Yesterday’s late afternoon light made even dingy trees look a lot prettier and more orange than I expected.  And what better color than orange to post on Halloween?

This year’s leaves will soon all be on the ground. Today a bit of a breeze is helping to bring them down. I notice that even a slight shift in the wind direction brings a new flurry of leaf drop.  Today, the direction is SSE, a direction I haven’t had for a couple of weeks, and that seems to be all that is needed to speed up the leaf fall.  Today, the wind speed is no stronger than it’s been for a week or more, but the wind direction is different than the more normal NW or westerly direction. That change means the wind strikes the leaves from a different angle, and for some leaves that’s all it takes to bring them down.

Walking through a forest when the leaves are falling is fun.  I can feel and hear the leaves dropping all around me and on me.  I have to resist the automatic urge to bat them away, like I would with an insect.  Instead, I walk into the falling leaves, feel them light on my jacket, tickle my face and then crunch underfoot.  A thousand leaves are falling all at once, and you need a whole forest to get the full effect.  Now’s the time to try it.    

4 comments:

Scott said...

A fine image with contrasting angles, Carolyn.
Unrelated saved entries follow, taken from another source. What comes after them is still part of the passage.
-- ==== Sys2Proof/Decode.lean ====
section
/-! DEFINITION. The table of operations gives no row a bit pattern: commands reach the node as messages, register accesses
and events, not as words. -/
namespace Sys2Proof

/-- The command that a word of table bits spells: none, since no row of the table gives bits. -/
def decodeTableWord (_nbits _w : Nat) : Option Instr := none

end Sys2Proof
end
Too bad the colors aren't even more vibrant. Keep this site in mind for next year if the foliage is better because this is a well-framed image.
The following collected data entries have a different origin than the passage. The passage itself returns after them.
-- ==== Sys2Proof/Machine/Shape.lean ====
section
/-! DEFINITION. SHAPE: arrival checks, token buckets, the virtual-time scheduler, batching, panic, load feedback and
throttle (R213 to R235, R494). -/
namespace Sys2Proof.Machine

open Reg

/-! ### Classes of work -/

/-- WB and CLN_EVICT, which pass every check and wait apart (R99, R221). -/
def Op.bypasses : Op → Bool
  | .wb | .clnEvict => true
  | _ => false

/-- Requests that may share a batch (R225). -/
def Op.batches : Op → Bool
  | .rdS | .rdOwn | .upg | .rdCur | .wrFull | .wrPtl => true
  | _ => false

/-- The batch key (R225). -/
def Req.batchKey (r : Req) : Option (Nat × Bool × Nat) :=
  if r.op.batches && !r.intern then some (r.tid, r.as1, bits r.addr 16 36) else none

/-- The byte count of Table 9-2. -/
def Req.bytes (r : Req) : Nat :=
  match r.op with
  | .clnEvict | .jobOpen | .jobClose | .probe | .sweep => 0
  | .bakeSub | .bakeAbort | .planLoad | .planUnload => 16 * r.dslots.length
  | _ => 64

/-- The length that a request charges (R216), under an epoch's OVH. -/
def State.length (s : State) (r : Req) : Nat := r.bytes + s.rd SHAPE_T_OVH 0 r.tid

/-! ### Buckets (R217, R218) -/

def State.cTok (s : State) (t : Nat) : Int := Tab.get s.shape.ctok t 0
def State.pTok (s : State) (t : Nat) : Int := Tab.get s.shape.ptok t 0
def State.mode (s : State) (t : Nat) : Nat := s.rd SHAPE_T_MODE 0 t

/-- The most negative token count. -/
def tokMin : Int := -2147483648

/-- A signed 32-bit count that saturates at −2^31. -/
def satTok (x : Int) : Int := max tokMin x

/-- One refill of a bucket. -/
def refillTok (tok : Int) (rate cap : Nat) : Int := min (tok + rate) cap

/-- The refill of every active bucket. A bucket that is full, or was never touched, keeps its place in the table. -/
def State.refill (s : State) : State :=
  let one := fun (s : State) (t : Nat) =>
    let c := refillTok (s.cTok t) (s.rd SHAPE_T_CIR 0 t) (s.rd SHAPE_T_CBS 0 t)
    let p := refillTok (s.pTok t) (s.rd SHAPE_T_PIR 0 t) (s.rd SHAPE_T_PBS 0 t)
    if s.mode t = 1 then { s with shape := { s.shape with ctok := Tab.set s.shape.ctok t c } }
    else if s.mode t = 2 then { s with shape := { s.shape with ctok := Tab.set s.shape.ctok t c, ptok := Tab.set s.shape.ptok t p } }
    else s
  (List.range 256).foldl one s

/-- Whether a tenant's head request may be admitted by its buckets. -/
def State.test (s : State) (t : Nat) : Bool :=
  if s.mode t = 0 then true else if s.mode t = 1 then decide (s.cTok t ≥ 0) else decide (s.pTok t ≥ 0)

/-- Whether a tenant's head belongs to the committed pass (Table 9-3). -/
def State.committed (s : State) (t : Nat) : Bool := s.mode t ≠ 2 || decide (s.cTok t ≥ 0)

/-- The charge of a length. -/
def State.charge (s : State) (t len : Nat) : State :=
  let c := satTok (s.cTok t - len)
  let p := satTok (s.pTok t - len)
  let com := s.committed t
  let s1 := if s.mode t ≠ 0 && com then { s with shape := { s.shape with ctok := Tab.set s.shape.ctok t c } } else s
  if s.mode t = 2 then { s1 with shape := { s1.shape with ptok := Tab.set s1.shape.ptok t p } } else s1

/-- Buckets at a commit: a cap below a positive count clamps it (R219). -/
def State.clampToks (s : State) : State :=
  let one := fun (s : State) (t : Nat) =>
    let c := s.cTok t
    let p := s.pTok t
    let cb : Int := s.rd SHAPE_T_CBS 0 t
    let pb : Int := s.rd SHAPE_T_PBS 0 t
    { s with shape := { s.shape with
        ctok := if c > cb then Tab.set s.shape.ctok t cb else s.shape.ctok,
        ptok := if p > pb then Tab.set s.shape.ptok t pb else s.shape.ptok } }
  ((s.shape.ctok.map (·.1)) ++ (s.shape.ptok.map (·.1))).foldl one s

/-! ### Tags (R223, R224) -/

/-- Whether tag a is at or after tag b, modulo 2^48 within a window of 2^47. -/
def tagGe (a b : Nat) : Bool := (a + 2 ^ 48 - b % 2 ^ 48) % 2 ^ 48 < 2 ^ 47
def tagMax (a b : Nat) : Nat := if tagGe a b then a else b
def State.tag (s : State) (t : Nat) : Nat := Tab.get s.shape.tags t 0
def State.setTag (s : State) (t v : Nat) : State := { s with shape := { s.shape with tags := Tab.set s.shape.tags t (v % 2 ^ 48) } }

/-- The advance of a tenant's tag by a request of a length. -/
def State.advanceTag (s : State) (t len : Nat) : State := s.setTag t (s.tag t + len * 4096 / s.rd SHAPE_T_WEIGHT 0 t)

/-! ### Queues -/

/-- The queue of a request: its port, or 16 for the internal queue (R213). -/
def Req.queueNo (r : Req) : Nat := if r.intern then 16 else r.port

/-- The requests of one admission queue, in order. -/
def State.admQueue (s : State) (t q : Nat) : List Req := s.reqs.filter (fun r => r.place == .queued && r.tid == t && r.queueNo == q)

/-- Tenants with a waiting request. -/
def State.waitingTids (s : State) : List Nat :=
  (s.reqs.filter (fun r => r.place == .queued)).foldl (fun l r => if l.contains r.tid then l else l ++ [r.tid]) []

/-- Free places under the limits of R215. -/
def State.placeFree (s : State) (r : Req) : Bool := s.outNode < 32768 && (r.intern || s.outPort r.port < 2048)

/-- Recalls open at once (R146). -/
def State.openRecalls (s : State) : Nat := (s.reqs.filter (fun r => r.intern && (r.op == .recall || r.op == .settle) && r.admitted)).length

/-- Whether the Bake table has a place for one more Bake of a tenant: 1,024 on the node, 64 for each tenant (R346). -/
def State.bakePlace (s : State) (t : Nat) : Bool :=
  let tids := s.bakes.map (fun b => b.tid) ++ (s.reqs.filter (fun r => r.op == .bakeSub && r.place == .resolving)).map (fun r => r.tid)
  tids.length < 1024 && (tids.filter (· == t)).length < 64

/-- Whether admission is closed to a request: before ADMIT to every one, while closing to all but WB, CLN_EVICT and JOB_CLOSE (R494), and
once a seventeenth set has broken to all but WB and CLN_EVICT, which are never refused after ADMIT (R99, R149). -/
def State.closedTo (s : State) (r : Req) : Bool :=
  !s.shape.open_ || (s.shape.closing && !(r.op.bypasses || r.op == .jobClose)) || (s.shape.halted && !r.op.bypasses)

/-- Whether a head may be admitted, its slot apart: a free place, the tenant's test, for a recall RCL_MAX, and for a Bake
a place in the Bake table. -/
def State.mayAdmit (s : State) (r : Req) : Bool :=
  s.placeFree r && (r.intern || !s.closedTo r) && (r.op != .bakeSub || s.bakePlace r.tid) && s.test r.tid && !((r.op == .recall || r.op == .settle) && s.openRecalls ≥ s.rd HOME_RCL_MAX)

/-- Slots of a port in an fc (R222, R233). -/
def State.portSlots (s : State) : Nat := if s.shape.throttle then 1 else 2
def State.fcLimit (s : State) : Nat := if s.shape.throttle then 16 else 32
def State.slotLeft (s : State) (r : Req) : Bool := r.intern || Tab.get s.shape.fcPorts r.port 0 < s.portSlots

/-- The head of each of a tenant's queues that may be admitted. -/
def State.heads (s : State) (t : Nat) : List Req :=
  (List.range 17).filterMap (fun q => ((s.admQueue t q).head?).filter s.mayAdmit)

/-- Eligibility judged again: a tenant that becomes eligible takes S = max(S, V) (R223). -/
def State.reEval (s : State) : State :=
  let e := s.waitingTids.filter (fun t => !(s.heads t).isEmpty)
  let s1 := (e.filter (fun t => !s.shape.eligible.contains t)).foldl (fun s t => s.setTag t (tagMax (s.tag t) s.shape.vtime)) s
  { s1 with shape := { s1.shape with eligible := e } }

/-- The end of an fc (R223): V follows the tags held at the admissions of its passes; where no pass admitted a request and no tenant is
eligible, it follows every tag. -/
def State.closeFc (s : State) : State :=
  let v := match s.shape.fcTop with
    | some x => tagMax x s.shape.vtime
    | none => if s.shape.eligible.isEmpty then s.shape.tags.foldl (fun a p => tagMax p.2 a) s.shape.vtime else s.shape.vtime
  { s with shape := { s.shape with vtime := v, fcTop := none, fcSlots := 0, fcPorts := [] } }

/-! ### Panic (R228) -/

/-- Requests waiting at the real-time port. -/
def State.rtWaiting (s : State) : Nat :=
  (s.reqs.filter (fun r => r.place == .queued && !r.intern && r.port == s.rd SHAPE_RT_PORT)).length

/-- Panic judged on the number waiting. -/
def State.judgePanic (s : State) : State :=
  let n := s.rtWaiting
  let s1 := s.sample pgSHAPE 2 n
  if s.rd SHAPE_RT_EN = 0 then { s1 with shape := { s1.shape with panic := false } }
  else if !s.shape.panic && s.rd SHAPE_PANIC_ON ≤ n then
    (({ s1 with shape := { s1.shape with panic := true } }).bump SHAPE_PANICS).raise pgSHAPE I_SHAPE_PANIC_RAISED
  else if s.shape.panic && n ≤ s.rd SHAPE_PANIC_OFF then { s1 with shape := { s1.shape with panic := false } }
  else s1

/-! ### Arrival (R214, R494) -/

/-- Whether a port is steered (R231). -/
def State.steered (s : State) (p : Nat) : Bool := bit (s.rd SHAPE_STEER_PORTS) p

/-- Checks 2 to 4 of Table 9-1. -/
def State.busyAt (s : State) (r : Req) : Bool :=
  decide (2048 ≤ s.outPort r.port) || decide (32768 ≤ s.outNode) ||
    (s.steered r.port && decide (s.shape.limNow ≤ s.outAgent r.aid)) ||
    decide (s.rd SHAPE_T_QLIMIT 0 r.tid ≤ (s.admQueue r.tid r.port).length)

/-- The slots in which a request arrived, counted to its tenant and its job (R27). -/
def State.countSlots (s : State) (r : Req) (job : Nat) : State :=
  if r.intern || r.cxl then s else s.count 0 r.tid job (1 + r.dslots.length)

/-- A refusal at arrival, counted. -/
def State.refuse (s : State) (r : Req) (status : Nat) : State :=
  let s1 := (s.countSlots r (s.openJob r.tid r.job)).respond { r with epoch := s.openEpoch } status 0 none
  if status = stBusy then (s1.bump SHAPE_BUSY_CNT).bump SHAPE_T_REFUSALS 0 r.tid
  else s1.bump SHAPE_TNT_OFF_CNT

/-- A request entered into its queue, with wake hints (R432). A request that comes while no tenant is eligible ends the fc under way and
an fc without an eligible tenant (R223; DESIGN CHOICE, assumption 27). -/
def State.enterQueue (s : State) (r : Req) (place : Place) : State :=
  let (n, s1) := s.nextOrd
  let s2 := if s1.shape.eligible.isEmpty then s1.closeFc.closeFc else s1
  let s3 := { s2 with reqs := s2.reqs ++ [{ r with id := s2.nextId, place := place, order := n }], nextId := s2.nextId + 1 }
  ((s3.hint [pgXLAT, pgTEN, pgHOME, pgDIRC]).use [pgSHAPE]).judgePanic.reEval

/-- A request that arrives at SHAPE (Table 9-1). WB and CLN_EVICT pass every check, and so does JOB_CLOSE (R214). -/
def State.arrive (s : State) (r : Req) : State :=
  if s.closedTo r then s.refuse r stBusy
  else if r.op.bypasses then s.enterQueue r .bypass
  else if r.op == .jobClose then s.enterQueue r .queued
  else if !s.enabled r.tid then s.refuse r stTntOff
  else if s.busyAt r then s.refuse r stBusy
  else s.enterQueue r .queued

/-! ### Requests from messages -/

/-- The request that a REQ message carries. -/
def reqOf (op : Op) (port : Nat) (m : Msg) : Req :=
  let whole := op == .wrFull || op == .wb
  let be := bits m.payload 0 32
  let half := m.rqHalf
  { Req.blank with
    op := op, port := port, aid := m.rqSrc, incLo := m.rqInc, tid := m.rqTid, txid := m.rqTxid, job := m.rqJob,
    addr := m.rqAddr * 64, dnid := m.rqDnid, as1 := m.rqAs, psn := m.rqPsn, half := half,
    be := if op == .wrPtl then BitVec.ofNat 64 (if half then be * 2 ^ 32 else be) else 0,
    data := if whole then m.line
      else if op == .wrPtl then BitVec.ofNat 512 (if half then m.payload / 2 ^ 128 * 2 ^ 256 else m.payload / 2 ^ 128 % 2 ^ 256) else 0,
    dslots := m.data }

/-- A message handed up by an Up port: its slots leave the receive buffer and their credit returns (R67). -/
def State.takeMsg (s : State) (p : Nat) (m : Msg) : State :=
  let c := s.port p
  if c.rxBuf.contains m then
    let i := m.cls.toNat
    s.setPort p { c with rxBuf := dropFirst (fun x => x == m) c.rxBuf, toReturn := setNth c.toReturn i (c.toReturn[i]?.getD 0 + 1 + m.data.length) }
  else s

/-- Whether a port holds an older message of the class of `m`, which goes first (R115). -/
def Port.older (c : Port) (m : Msg) : Bool := c.rxBuf.contains m && c.rxBuf.find? (fun x => x.cls == m.cls) != some m

/-- A message of an opcode as it passes the port (R77, R94): absent where no such message arrives, or an older one of its class goes
first. A message that R94 does not allow sends the port Down, and one from outside the AID range is dropped; `false` marks that nothing
more happens. -/
def State.portIn (s : State) (p cls opc : Nat) (m : Msg) : Option (State × Bool) :=
  let c := s.port p
  if !c.isUp || c.isCxl || m.cls.toNat != cls || m.opc != opc || c.older m then none
  else
    let s1 := s.takeMsg p m
    if !s1.allowed p m m.data.length then some (s1.protocolError p cls opc, false)
    else match m.srcAid with
      | some a =>
        if s1.inRange p a then some (s1, true)
        else
          let s2 := s1.count 0 0 0 (1 + m.data.length)
          some ((s2.bump FPORT_AID_DROP p).crumb (pgFPORT p) 0x102 1 [packBits [(0, 4, p), (16, 12, a)]], false)
      | none => some (s1, true)

/-- A REQ message of an operation: passed by the port, counted, and judged at SHAPE. -/
def State.reqIn (s : State) (p opc : Nat) (op : Op) (m : Msg) : State :=
  match s.portIn p clsReq opc m with
  | none => s
  | some (s1, false) => s1
  | some (s1, true) => s1.arrive (reqOf op p m)

/-- RD_S. -/
def execRdS (port : Fin 16) (m : Msg) (s : State) : Host.Outcome State Fault Refusal := s.onBlk (pgFPORT port.val) <| .next (s.reqIn port.val 0x01 .rdS m)
/-- RD_OWN. -/
def execRdOwn (port : Fin 16) (m : Msg) (s : State) : Host.Outcome State Fault Refusal := s.onBlk (pgFPORT port.val) <| .next (s.reqIn port.val 0x02 .rdOwn m)
/-- UPG. -/
def execUpg (port : Fin 16) (m : Msg) (s : State) : Host.Outcome State Fault Refusal := s.onBlk (pgFPORT port.val) <| .next (s.reqIn port.val 0x03 .upg m)
/-- RD_CUR. -/
def execRdCur (port : Fin 16) (m : Msg) (s : State) : Host.Outcome State Fault Refusal := s.onBlk (pgFPORT port.val) <| .next (s.reqIn port.val 0x04 .rdCur m)
/-- WR_FULL. -/
def execWrFull (port : Fin 16) (m : Msg) (s : State) : Host.Outcome State Fault Refusal := s.onBlk (pgFPORT port.val) <| .next (s.reqIn port.val 0x05 .wrFull m)
/-- WR_PTL. -/
def execWrPtl (port : Fin 16) (m : Msg) (s : State) : Host.Outcome State Fault Refusal := s.onBlk (pgFPORT port.val) <| .next (s.reqIn port.val 0x06 .wrPtl m)
/-- WB. -/
def execWb (port : Fin 16) (m : Msg) (s : State) : Host.Outcome State Fault Refusal := s.onBlk (pgFPORT port.val) <| .next (s.reqIn port.val 0x07 .wb m)
/-- CLN_EVICT. -/
def execClnEvict (port : Fin 16) (m : Msg) (s : State) : Host.Outcome State Fault Refusal := s.onBlk (pgFPORT port.val) <| .next (s.reqIn port.val 0x08 .clnEvict m)

/-! ### One slot (R222, R226) -/

/-- The requests waiting apart, oldest first, whose port has a slot. -/
def State.nextBypass (s : State) : Option Req :=
  minBy (fun r => r.order) (s.reqs.filter (fun r => r.place == .bypass && s.slotLeft r && s.placeFree r))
By the way, Kali and I heard our first White-throated Sparrow last weekend at Tyler State Park in Bucks County, but birders have told me that White-throated Sparrows (and Juncos) had arrived a few days before I heard my first sparrow.

Sharkbytes said...

Love it! I want to get a good video of the leaves just falling golden all around me

Carolyn H said...

Scott: I saw a flock of about 20 juncos two evenings ago. They flushed and kept heading south. I haven't found any yet at my feeders or that appeared to be settling in. So far, no sightings of white-throated sparrows

Carolyn H said...

Sharkbytes: I had a severe storm just before dawn with some big winds, and the leaves were falling like it was a ticker-tape parade. i wish that storm could have waited another hour when it would have been light enough to get a photo (or video).